■ DIRECTIONS:
Filter the entries down to the lines containing "hrest", and copy those lines.

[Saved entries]
########

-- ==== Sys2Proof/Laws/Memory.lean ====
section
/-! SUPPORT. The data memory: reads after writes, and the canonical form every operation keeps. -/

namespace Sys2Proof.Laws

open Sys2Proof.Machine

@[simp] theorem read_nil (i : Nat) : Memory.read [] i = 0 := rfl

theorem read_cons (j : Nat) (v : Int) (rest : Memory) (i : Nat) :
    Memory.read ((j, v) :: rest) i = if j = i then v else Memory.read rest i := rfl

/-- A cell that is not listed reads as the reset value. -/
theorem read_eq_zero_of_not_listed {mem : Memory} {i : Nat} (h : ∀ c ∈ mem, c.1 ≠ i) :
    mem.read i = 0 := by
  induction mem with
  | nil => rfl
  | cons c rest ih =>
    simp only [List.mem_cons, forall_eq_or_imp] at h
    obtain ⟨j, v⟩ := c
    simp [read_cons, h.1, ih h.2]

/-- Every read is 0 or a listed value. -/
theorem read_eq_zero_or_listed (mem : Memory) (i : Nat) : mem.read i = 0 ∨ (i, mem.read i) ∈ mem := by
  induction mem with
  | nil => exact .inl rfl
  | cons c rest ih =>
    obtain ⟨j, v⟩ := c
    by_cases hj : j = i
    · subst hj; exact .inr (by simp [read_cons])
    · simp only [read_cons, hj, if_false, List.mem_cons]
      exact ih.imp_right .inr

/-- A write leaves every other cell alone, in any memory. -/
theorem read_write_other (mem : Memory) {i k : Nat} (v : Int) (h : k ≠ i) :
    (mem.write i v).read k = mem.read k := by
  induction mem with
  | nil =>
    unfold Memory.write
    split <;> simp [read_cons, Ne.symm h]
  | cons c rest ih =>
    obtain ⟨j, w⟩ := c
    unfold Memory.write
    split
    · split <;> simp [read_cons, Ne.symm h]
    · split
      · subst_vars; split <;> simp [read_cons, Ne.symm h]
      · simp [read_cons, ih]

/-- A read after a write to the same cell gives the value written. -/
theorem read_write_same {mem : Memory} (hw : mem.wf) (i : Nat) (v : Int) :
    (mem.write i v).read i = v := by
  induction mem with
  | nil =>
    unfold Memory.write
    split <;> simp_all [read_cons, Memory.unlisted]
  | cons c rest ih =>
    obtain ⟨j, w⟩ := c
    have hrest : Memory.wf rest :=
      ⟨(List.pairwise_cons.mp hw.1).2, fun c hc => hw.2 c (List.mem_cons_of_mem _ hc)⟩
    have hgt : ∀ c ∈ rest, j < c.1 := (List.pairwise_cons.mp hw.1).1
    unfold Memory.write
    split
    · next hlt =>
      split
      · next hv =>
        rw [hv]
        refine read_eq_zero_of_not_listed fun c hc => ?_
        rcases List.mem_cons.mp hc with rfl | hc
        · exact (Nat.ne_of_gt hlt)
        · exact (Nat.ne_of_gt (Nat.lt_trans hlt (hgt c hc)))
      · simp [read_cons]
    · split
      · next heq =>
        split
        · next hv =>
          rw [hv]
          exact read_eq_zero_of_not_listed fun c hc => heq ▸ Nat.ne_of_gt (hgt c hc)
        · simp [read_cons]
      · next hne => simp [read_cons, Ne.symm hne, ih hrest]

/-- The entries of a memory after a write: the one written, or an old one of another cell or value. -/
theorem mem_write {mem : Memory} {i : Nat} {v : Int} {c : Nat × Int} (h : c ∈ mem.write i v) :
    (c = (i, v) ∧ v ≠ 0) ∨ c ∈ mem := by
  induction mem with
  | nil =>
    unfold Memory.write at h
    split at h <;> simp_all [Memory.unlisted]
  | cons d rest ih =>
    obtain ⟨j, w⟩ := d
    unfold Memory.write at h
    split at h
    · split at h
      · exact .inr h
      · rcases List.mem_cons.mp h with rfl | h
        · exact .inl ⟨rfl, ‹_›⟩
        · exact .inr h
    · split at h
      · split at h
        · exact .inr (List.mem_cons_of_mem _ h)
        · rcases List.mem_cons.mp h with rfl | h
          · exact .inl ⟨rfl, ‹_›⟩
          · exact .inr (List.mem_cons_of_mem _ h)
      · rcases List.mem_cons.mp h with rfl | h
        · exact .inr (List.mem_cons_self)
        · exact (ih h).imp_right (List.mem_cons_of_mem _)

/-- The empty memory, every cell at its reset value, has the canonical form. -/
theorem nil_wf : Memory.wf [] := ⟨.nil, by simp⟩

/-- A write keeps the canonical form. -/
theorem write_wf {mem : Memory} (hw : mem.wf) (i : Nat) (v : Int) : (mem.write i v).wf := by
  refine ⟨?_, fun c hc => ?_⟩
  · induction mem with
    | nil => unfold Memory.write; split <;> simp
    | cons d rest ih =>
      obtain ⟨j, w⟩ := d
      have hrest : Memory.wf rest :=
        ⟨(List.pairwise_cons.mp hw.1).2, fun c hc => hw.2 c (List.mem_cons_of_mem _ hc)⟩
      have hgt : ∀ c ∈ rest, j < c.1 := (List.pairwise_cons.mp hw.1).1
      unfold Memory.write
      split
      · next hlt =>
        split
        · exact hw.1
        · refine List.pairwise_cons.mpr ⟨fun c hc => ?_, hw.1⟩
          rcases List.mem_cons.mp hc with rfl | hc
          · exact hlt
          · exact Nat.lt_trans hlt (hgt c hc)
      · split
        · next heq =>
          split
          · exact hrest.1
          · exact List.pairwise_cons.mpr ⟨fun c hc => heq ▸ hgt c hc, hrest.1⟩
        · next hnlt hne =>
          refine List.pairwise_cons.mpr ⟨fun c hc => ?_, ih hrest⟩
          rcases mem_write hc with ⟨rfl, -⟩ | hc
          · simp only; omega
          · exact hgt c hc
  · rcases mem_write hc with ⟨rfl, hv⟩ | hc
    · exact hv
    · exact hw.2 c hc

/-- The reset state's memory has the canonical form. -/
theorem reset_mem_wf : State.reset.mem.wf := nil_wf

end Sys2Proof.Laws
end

########

■ WRITTEN ANSWER:
    have hrest : Memory.wf rest :=
      · next hne => simp [read_cons, Ne.symm hne, ih hrest]
      have hrest : Memory.wf rest :=
          · exact hrest.1
          · exact List.pairwise_cons.mpr ⟨fun c hc => heq ▸ hgt c hc, hrest.1⟩
          refine List.pairwise_cons.mpr ⟨fun c hc => ?_, ih hrest⟩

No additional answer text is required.